The parts of Scotland that attracted the most Yes votes should terrify Labour

The referendum result may have been the one that Labour wanted, but the party would do well to heed the warning sent to it by its historic Scottish strongholds.

Three of the four regions that voted Yes are Labour-run local authorities. In a list ranked in order of the size of the Yes vote, Labour councils are concentrated in the top half, not the bottom. 10 of those top 16 are either run by Labour or in no overall control where Labour is tied as the largest party with the SNP.

In the graph below, those Labour-SNP councils are coloured green. The others are coloured by the majority party – yellow, in this instance, referring to the SNP and not the Liberal Democrats.

% of Yes support by councilGrey councils are those run by a group of independents.
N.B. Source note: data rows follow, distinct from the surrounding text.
-- ==== Sys2Proof/Machine/Commands.lean ====
section
/-! DEFINITION. The start of commands, kind by kind (R158 to R161, R217, R230, R258, R261, R296, R307, R402), the end of an
engine's part (R210), and the commit point (R162, R166, R169, R198). -/

namespace Sys2Proof.Machine

/-! ## The body checks, by kind -/

/-- R159, R217, R574: the statuses of the checks of a GOLDEN body, and of the template that it names, for each lea. -/
def State.goldenFails (s : State) (e : StartEnv) : List Nat :=
  let ls := maskBits (word e.w 11)
  failIf (decide (e.job.kind ≠ 2)) 0x0F ++ goldenBody e.w ++ tablePlace (bits (word e.w 8) 47 0) 128 ++
  failIf (ls.any fun b => !s.meadowUp (b / 16)) 8 ++
  ls.flatMap fun b => s.templateFails e.job b e.w

/-- R159: the statuses of the checks of the body of a command. -/
def State.bodyFails (s : State) (e : StartEnv) : List Nat :=
  match wKind e.w with
  | 0 => s.threadsFails e
  | 1 => s.glenFails e
  | 2 => s.praFails e
  | 3 => s.collFails e
  | 4 => s.ckFails e
  | 5 => s.goldenFails e
  | 6 => s.cropFails e
  | _ => [0x0F]

/-- R159 to R161, R402: what a start of command `r` finds: the checks, and at most 16 queues to take. -/
def State.findStart (s : State) (j : Job) (r : CmdRef) : Checked :=
  s.checkStart j r fun e =>
    s.bodyFails e ++ failIf (decide (16 < (s.takeQueues (bits (word e.w 0) 19 8) e.ctxs).length)) 2

/-! ## The conditions of a start -/

/-- The tile-shares of a start; a CROP command's tiles stand as shares for the waits alone. -/
def State.startShares (s : State) (e : StartEnv) : List Share :=
  match wKind e.w with
  | 0 => s.threadsShares e
  | _ => []

/-- R187: the collective units of a start. -/
def State.startColl (s : State) (e : StartEnv) : Nat := if wKind e.w = 3 then s.collUnits e.w e.map.idx else 0

/-- R158 condition 4, R531: the ranges of a SNAPSHOT against the outputs in flight, both ways. -/
def State.snapshotFree (s : State) (e : StartEnv) : Bool :=
  let rs := if decide (wKind e.w = 4) && decide (ckOp e.w = 0) then s.ckRangeList e.w else []
  !s.inFlight.any fun c =>
    (c.outs.any fun o => rs.any fun p => overlaps o.1 o.2 p.1 p.2)
      || c.ckHeld.any fun o => e.outs.any fun p => overlaps o.1 o.2 p.1 p.2

/-- R217, R230, R259, R280, R312: the waits of one kind. -/
def State.kindWaits (s : State) (e : StartEnv) : Bool :=
  match wKind e.w with
  | 1 => s.glenWaits e
  | 2 => s.praWaits e
  | 5 => (maskBits (word e.w 11)).any fun b => (s.cmd ⟨2, b⟩).any Cmd.inFlight
  | 6 => s.cropWaits e || ((cropBody e.w).tiles e.map).any fun t => s.reserved t.1 t.2.1
  | _ => false

/-- R158: conditions 3 to 5 of a start, whose other two `inWindow` has. -/
def State.conditions (s : State) (e : StartEnv) : Bool :=
  s.condsHold e (s.startShares e) (s.startColl e) && s.snapshotFree e

/-- Every wait of a start but those for its demand swaps (R201) and KV frames (R261) is over. -/
def State.startOpen (s : State) (e : StartEnv) : Bool :=
  s.conditions e && s.waitsOver e (s.startShares e) && !s.kindWaits e

/-- R261: the frames a start reserves. -/
def State.startFrames (s : State) (e : StartEnv) : Nat := if wKind e.w = 1 then s.kvNeed (glenBody e.w) e.ctxs else 0

/-- R158: a command of the window that waits, with its dependencies over. -/
def State.inWindow (s : State) (j : Job) (r : CmdRef) : Bool :=
  let c := j.cmdAt r
  let a := j.windowFrom r.list
  decide (c.phase = .waiting) && decide (a ≤ r.idx) && decide (r.idx < a + 256) && decide (r.idx < j.count r.list)
    && (decide (s.readStatus (whoSch r) (j.cmdAddr r) 128 ≠ 0) || s.depsOver j r (s.words (j.cmdAddr r) 16))

/-- R158: the command starts now if its turn comes: its conditions hold. -/
def State.canStart (s : State) (j : Job) (r : CmdRef) : Bool :=
  s.inWindow j r && match s.findStart j r with
    | .fails _ e => s.conditions e
    | .passes e => s.startOpen e && s.demandable e.ctxs && s.kvRoom (s.startFrames e)

/-- R158: no command with a lower index, or the same index in list 0, can start. -/
def State.isTurn (s : State) (j : Job) (r : CmdRef) : Bool :=
  !(List.range (r.idx + 1)).any fun i => (List.range 2).any fun l =>
    (decide (i < r.idx) || decide (l < r.list)) && s.canStart j ⟨l, i⟩

/-- The kind and operation of a command; the operation is none where the kind has no such field. -/
def opOf (w : List Nat) : Option Nat :=
  match wKind w with
  | 1 => some (glenBody w).mode
  | 2 => some (praOp w)
  | 3 => some (collOp w)
  | 4 => some (ckOp w)
  | 6 => some (cropBody w).op
  | _ => none

/-- The number of operations a kind defines. -/
def opCount : Nat → Nat
  | 1 | 2 | 6 => 3
  | 3 => 4
  | 4 => 2
  | _ => 0

/-- The row that starts a descriptor: its kind and operation; a descriptor that cannot be read, or whose kind or operation
is reserved, fails its checks whichever row starts it. -/
def rowFits (ok : Bool) (w : List Nat) (kind : Nat) (op : Option Nat) : Bool :=
  !ok || decide (7 ≤ wKind w) || (decide (wKind w = kind) && match opOf w with
    | none => true
    | some n => decide (opCount kind ≤ n) || decide (op = some n))

/-! ## The start -/

/-- R307, R309: the engines that a start gives the command. -/
def State.startEngines (s : State) (e : StartEnv) : List EnginePart :=
  let part := fun (d l : Nat) => EnginePart.mk d l 1 0 0
  match wKind e.w with
  | 1 => (s.glenEngines (glenBody e.w) e.map.idx).map fun b => part (b / 16) (b % 16)
  | 2 => (praEngines e.w e.map.praDies).map fun d => part d 0
  | 3 => (diesOf (s.startColl e)).map fun d => part d 0
  | 4 => [part 4 0]
  | 5 => (maskBits (word e.w 11)).map fun b => part (b / 16) (b % 16)
  | 6 => (((cropBody e.w).tiles e.map).map fun t => (t.1, t.2.1)).eraseDups.map fun t => part t.1 t.2
  | _ => []

/-- What a start keeps for the run. -/
def State.startSaved (s : State) (e : StartEnv) : List (List Nat) :=
  match wKind e.w with
  | 2 => s.praSaved e.w e.map.praDies
  | 3 => s.collSaved e
  | 4 => s.ckSaved e
  | 6 => (cropBody e.w).saved e.map
  | _ => []

/-- R313: KIND_INFO before a run has written it: a CHECK has handed no candidate. -/
def startInfo (w : List Nat) : Nat := if wKind w = 2 ∧ praOp w = 1 then 0xFFFF else 0

/-- The record of a command at the start of a run. -/
def State.startCmd (s : State) (e : StartEnv) : Cmd :=
  let w := e.w
  let saved := s.startSaved e
  let takes := s.takeQueues (bits (word w 0) 19 8) e.ctxs
  let glen := decide (wKind w = 1)
  { cmdFresh e.cmd.ref with
    phase := .running, words := w, runs := e.cmd.runs + 1, serial := s.sched.runSerial, rerun := e.cmd.rerun, tStart := max s.now 1
    mapIdx := e.map.idx, mapId := e.map.id, dieReq := e.map.dies, glenLeas := e.map.glenLeas, praDies := e.map.praDies
    collDies := s.startColl e, pins := e.map.pins
    outs := if wKind w = 2 ∧ praOp w = 2 then e.outs ++ praRanges saved else e.outs
    ctxs := e.ctxs, removed := e.removed, dropCtx := e.cmd.dropCtx, attribs := e.cmd.attribs
    log := takes.map .take, checkRerun := e.cmd.checkRerun, mismTiles := e.cmd.mismTiles, faultCtx := e.cmd.faultCtx
    shares := s.startShares e, engines := s.startEngines e, takes := takes, saved := saved
    snaps := if glen && (glenBody w).paged then e.ctxs.map (s.snapshot (glenBody w)) else []
    kindInfo := startInfo w
    reserved := s.startFrames e, owned := if wKind w = 0 then word w 12 else 0 }

/-- R217, R246, R297, R300, R316, R528, R531: what a start does at the engines of its kind. -/
def State.engage (s : State) (e : StartEnv) (c : Cmd) : State :=
  match wKind e.w with
  | 1 => c.engines.foldl (fun s x => s.glnBusy x.die x.lea (some c.ref)) s
  | 2 =>
    let s := c.engines.foldl (fun s x => s.praBusy x.die (some c.ref)) s
    if praOp e.w = 0 then s.praRecord c.ref ((diesOf e.map.praDies).getD 0 0) 0 else s
  | 3 => s.collStart c
  | 4 => s.ckStart c.ref e.w
  | 5 => c.engines.foldl (fun s x => s.goldenBegin e.job (leaKey x.die x.lea) e.w) s
  | 6 => s.cropHold c (cropBody e.w).first ((cropBody e.w).tiles e.map)
  | _ => s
Labour should be alarmed that such traditionally sympathetic areas like Glasgow and North Lanarkshire voted Yes, and that in other places like Falkirk and Fife almost a half of voters did the same. The party was nominally at the forefront of the No campaign – yet wasn’t able to persuade a large chunk of its supporters to follow the line.

The SNP has its own questions to answer, of course – most pertinently, why did only one of the areas it runs locally (Dundee) vote Yes, while places like Perth & Kinross and Aberdeenshire saw a Yes vote down in the high 30s.

But it’s Labour who ought to be terrified by the prospect of losing a slice of its Scottish wedge of support, not just at the referendum but also at the general election and on into the future. The question of independence may trigger a generational shift in the voting patterns of Scotland – one from which all parties will gain and lose in decades to come.